[Start of Attachment]

/-- Software limits of the Balustrade at their strapped values (R81, R83). -/
def State.strapLimits (s : State) : State :=
  let code := 4095 * s.g F.STP_CEIL_A_ILM_PCT / 100
  let s := overIdx (fun j s => s.put (F.ILM_SETPOINT_CEIL_CODE j) code) 4 s
  let s := (s.put F.ILM_RANGE_PERMIT_MASK (s.g F.STP_CONFIG_ISET10V)).put F.ARR_POWER_BUDGET_PCT (s.g F.STP_CEIL_A_ARR_PCT)
  let s := s.put F.ARR_POWER_EFF_PCT (s.g F.STP_CEIL_A_ARR_PCT)
  let pct := BitVec.ofNat 32 (s.g F.STP_CEIL_A_ARR_PCT)
  let s := overIdx (fun c s => s.setEff (effKey c F.ARR_POWER_BUDGET) pct) 2 s
  let s := (s.put F.THM_TRIP_CELSIUS (s.g F.STP_CEIL_A_TRIP_C)).put F.EJP_PULSE_MAX_TICKS (s.g F.STP_CEIL_PULSE_TICKS)
  s.put F.EJP_GAP_MIN_TICKS (s.g F.STP_CEIL_GAP_TICKS)

/-- `STP_CONFIG` and the ceilings as the levels give them (Table 3.2, R83). -/
def State.strapMeanings (s : State) (l : Nat → Nat) : State :=
  let s := (s.put F.STP_CONFIG_LANES (nth [2, 2, 1, 1] (l 0) 0)).put F.STP_CONFIG_GEN_CAP (nth [4, 3, 4, 3, 4, 3, 2, 1] (l 0) 0)
  let s := (s.put F.STP_CONFIG_REF_SRC (if l 1 ≤ 3 then 1 else 0)).put F.STP_CONFIG_ARC_LOCK
    (nth [0, 0, 1, 1, 1, 1] (l 2) 2)
  let s := (s.put F.STP_CONFIG_DBG_MODE (min 2 (l 3))).put F.STP_CONFIG_FW_POLICY (min 4 (l 4))
  let s := (s.put F.STP_CONFIG_BOARD (l 11)).put F.STP_CONFIG_ISET10V (nth [15, 7, 3, 1] (l 10) 0)
  let s := ((s.put F.STP_CEIL_A_ILM_PCT (100 - 10 * l 5)).put F.STP_CEIL_A_ARR_PCT (100 - 5 * l 6)).put F.STP_CEIL_A_TRIP_C
    (135 - 5 * l 7)
  let s := s.put F.STP_CEIL_PULSE_TICKS (1500000 * nth [40, 25, 16, 10, 6, 4, 3] (l 8) 2)
  s.put F.STP_CEIL_GAP_TICKS (750000 * nth [1, 2, 3, 4, 6, 8, 12] (l 9) 16)

/-- The twelve levels and flags latched; a set flag is reported (R74, R77, R81). -/
def State.strapsLatch (s : State) (ohms : List Nat) : State :=
  let s := s.pinsCarry ohms
  let (x, s) := s.readStraps s.boot.strapOhms
  let x := modNth x 1 fun _ => s.boot.strap1
  let l := fun (n : Nat) => (nth x n (7, false)).1
  let lo := overIdx (fun n v => v + l n * 8 ^ n) 8 0
  let hi := overIdx (fun n v => v + l (n + 8) * 8 ^ n) 4 0
  let flags := overIdx (fun n v => v + (if (nth x n (7, false)).2 then 2 ^ n else 0)) 12 0
  let s := ((s.setReg F.STP_LEVELS_LO (BitVec.ofNat 32 lo)).setReg F.STP_LEVELS_HI (BitVec.ofNat 32 hi)).setReg F.STP_ANOMALY
    (BitVec.ofNat 32 flags)
  let s := ((s.strapMeanings l).strapLimits).modBoot fun b => { b with latched := true }
  let s := s.withdraw fun c => match c with
    | .strapLatch _ => true
    | _ => false
  if flags = 0 then s else s.notice 0x0610 0 [flags]

/-- STRAP_LATCH: the first CD56 edge after lock (R74, R75). -/
def execStrapLatch (ohms : List Nat) (s : State) : Result :=
  .next (if s.boot.decoded ∧ !s.boot.latched ∧ s.ticking ∧ onEdge 150 s.time then s.strapsLatch ohms else s)

/-- SOFT_LOCK: bits written 1 are set and stay (R86). -/
def State.softLock (s : State) (bits : Nat) : State :=
  overIdx (fun i s => if bitN bits i then s.setBit ⟨F.STP_SOFT_LOCK, 2, 0⟩ i else s) 3 s

/-- SOFT_LOCK (R86). -/
def execSoftLock (bits : Nat) (s : State) : Result := .next (s.softLock bits)

/-! ### Restarting -/

/-- A command that a gallery or its station brings about for itself, or that what it sends brings to the head's wake
detectors. -/
def stationEvent : Instr → Bool
  | .stationMarker _ _ _ | .stationLatch _ | .fireAccept _ _ | .outsetAccept _ _ | .regwAccept _ _ | .regrAccept _ _
  | .setup _ _ | .stationParkMissed _ | .missedCycle _ | .fireTick _ | .peakEnd _ _ _ | .pulseEnd _ _ _
  | .chopPeriodStart _ _ | .wakePhraseEnd _ | .baudClockRecovered _ | .receiverAligned _ | .inputEdge _ _ _
  | .wakeUnitAccepted | .wakePhraseAccepted _ => true
  | _ => false

/-- Registers outside `keep` at their reset values. -/
def State.regsReset (s : State) (keep : Nat → Bool) : State :=
  { s with regs := (resetRegs.filter fun x => !keep x.1).foldl (fun r x => Regs.set r x.1 x.2) (s.regs.filter fun x => keep x.1) }

/-- The PCIe core, its configuration space and its MSI-X table at reset (Table 4.3A). -/
def State.pcieReset (s : State) : State :=
  { s with pcie := { State.reset.pcie with sent := s.pcie.sent, hostMem := s.pcie.hostMem } }

/-- The head starts over with the registers of `keep`: galleries, what is on its way to them, the Archive and the world's
pins go on (R112, R114, R118). -/
def State.restart (s : State) (keep : Nat → Bool) : State :=
  let t := { State.reset with
    pending := s.pending
    agenda := s.agenda.filter fun e => stationEvent e.2
    now := s.now
    freeCount := s.freeCount
    regs := s.regs
    newel := { State.reset.newel with refPresent := s.newel.refPresent }
    boot := { State.reset.boot with strapOhms := s.boot.strapOhms, perst := s.boot.perst }
    link := { Link.idle with inFlight := s.link.inFlight.filter fun e => decide (e.frame.fin ≤ s.time) }
    stations := s.stations
    pcie := s.pcie
    pio := { State.reset.pio with outside := s.pio.outside }
    archive := s.archive
    archiveBad := s.archiveBad
    wear := s.wear
    rollback := s.rollback }
  ((t.regsReset keep).pcieReset).put F.ARC_ROLLBACK_COUNT s.rollback

/-- The 256 bytes of the recovery buffer (R577). -/
def State.recoveryBytes (s : State) : List Byte := (List.range 64).flatMap fun i => leBytes (s.regs.get (F.ARC_RCV_BUF i)).toNat 4

/-- The block that the Archivist, or the boot ROM in a recovery, is writing now: its number and its new content. -/
def State.blockInHand (s : State) : Option (Nat × List Byte) :=
  if s.on F.ARC_RCV_STATUS_BUSY then some ((s.slot 7).job.count, s.recoveryBytes) else
  match (s.slot 7).running with
  | some t =>
    let j := (s.slot 7).job
    let i := j.count + j.skipped
    if t.op = 0x40 ∧ j.phase = 2 then some (t.w 4 + i, s.store.read (t.q 6 + 256 * i) 256) else none
  | none => none

/-- An Archive write in progress finishes before a full reset (R118). -/
def State.arcFinish (s : State) : State :=
  let s := match s.blockInHand with
    | some (b, bs) => s.blockIs b bs
    | none => s
  if s.on F.ARC_STATUS_BUSY then s.rollbackTo (s.g F.ARC_ROLLBACK_RAISE_VERSION) else s

/-- An Archive write in progress meets a loss of power: old content, new content or an uncorrectable error (R565; free,
log entry 2). -/
def State.arcTorn (s : State) : State :=
  let s := match s.blockInHand with
    | some (b, bs) =>
      let (k, s) := s.free 3
      if k = 0 then s else if k = 1 then s.blockIs b bs else { s with archiveBad := b :: s.archiveBad.filter (· != b) }
    | none => s
  if s.on F.ARC_STATUS_BUSY then
    let (k, s) := s.free 2
    if k = 0 then s else s.rollbackTo (s.g F.ARC_ROLLBACK_RAISE_VERSION)
  else s

/-! ### Full and host-side resets -/

/-- Registers that a full reset keeps: lock, counters and flags of the Newel, straps, `PWR_RESET_CAUSE` and the `PWR_`
counters; `PWR_WAKE_EN` and `PWR_WAKE_CAUSE` have no row that keeps them (R102, Tables 4.3A, 4.5, 5.9). -/
def fullKeeps (off : Nat) : Bool :=
  [F.NWL_STATUS, F.NWL_DIV_ACTIVE, F.NWL_TIME_EPOCH, F.NWL_FLAGS, F.NWL_CNT_REF_LOSS, F.NWL_CNT_REACQ, F.STP_LEVELS_LO,
   F.STP_LEVELS_HI, F.STP_ANOMALY, F.STP_CONFIG, F.STP_CEIL_A, F.STP_CEIL_PULSE, F.STP_CEIL_GAP, F.STP_SOFT_LOCK,
   F.PWR_RESET_CAUSE, F.PWR_CNT_FULL, F.PWR_CNT_HOST, F.PWR_CNT_WDOG, F.PWR_BOOT_US, F.PWR_CNT_WAKE,
   F.PWR_CNT_ABORT].contains off

/-- Stage 3 begins: the Store is trained (Table 4.1). -/
def State.beginTraining (s : State) : State :=
  ((s.toStage 3).modBoot fun b => { b with bootFrom := s.time }).after 3000000 (.storeTraining true)

/-- The PCIe core leaves reset when PERST# is deasserted and the Newel is locked: the link trains (R104). -/
def State.pcieFree (s : State) : State :=
  if !s.boot.perst && s.ticking && s.g F.PCI_LINK_STATE == 0 then s.put F.PCI_LINK_STATE 1 else s

/-- A full reset takes effect on this tick; out of holdover it goes on with stage 3, in holdover with a lock sequence
(R112 to R114, R118). -/
def State.fullReset (s : State) : State :=
  let s := (s.stopCycles true).arcFinish
  let t := s.restart fullKeeps
  let t : State := { t with
    newel := s.newel
    boot := { t.boot with powered := true, decoded := true, strap1 := s.boot.strap1, latched := true, mainGood := true,
                          bootFrom := s.time } }
  let t := ((t.put F.NWL_STATUS_SNAP_SEQ 0).bump C.PWR_CNT_FULL).strapLimits
  let t := match t.newel.commitAt with
    | some a => t.commitNext a
    | none => t.commit
  if s.newel.phase = .locked then t.beginTraining.pcieFree
  else ((t.pllStop true).toStage 2).lockStart

/-- Whether a boot or a full reset runs. -/
def State.booting (s : State) : Bool := decide (s.stage < 7)

/-- A full reset is triggered: at once where derived clocks run; at Hush or Dormant the head leaves the step and locks
first (R113). In a boot it changes nothing (R106). -/
def State.askFull (s : State) : State :=
  if s.booting || !s.boot.powered then s
  else if s.ticking then s.fullReset
  else
    let s := s.modBoot fun b => { b with resetAtLock := true }
    let s := s.withdraw fun c => c == .stepReached || c == .commitPoint
    if s.newel.phase ≠ .off then s.toStage 2
    else if s.agenda.any (fun e => e.2 == .lockSequence) then s
    else s.after (if s.g F.PWR_STEP_STATUS_STEP = 4 ∨ s.g F.PWR_STEP_STATUS_ENTRY = 4 then 3300000 else 285000) .lockSequence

[End of Attachment]

Each line in the listing above from the one containing "a => t.commitNext a" through the one containing "def State.booting (s" should be repeated exactly, and no other line.

Solved problem ▸
    | some a => t.commitNext a
    | none => t.commit
  if s.newel.phase = .locked then t.beginTraining.pcieFree
  else ((t.pllStop true).toStage 2).lockStart

/-- Whether a boot or a full reset runs. -/
def State.booting (s : State) : Bool := decide (s.stage < 7)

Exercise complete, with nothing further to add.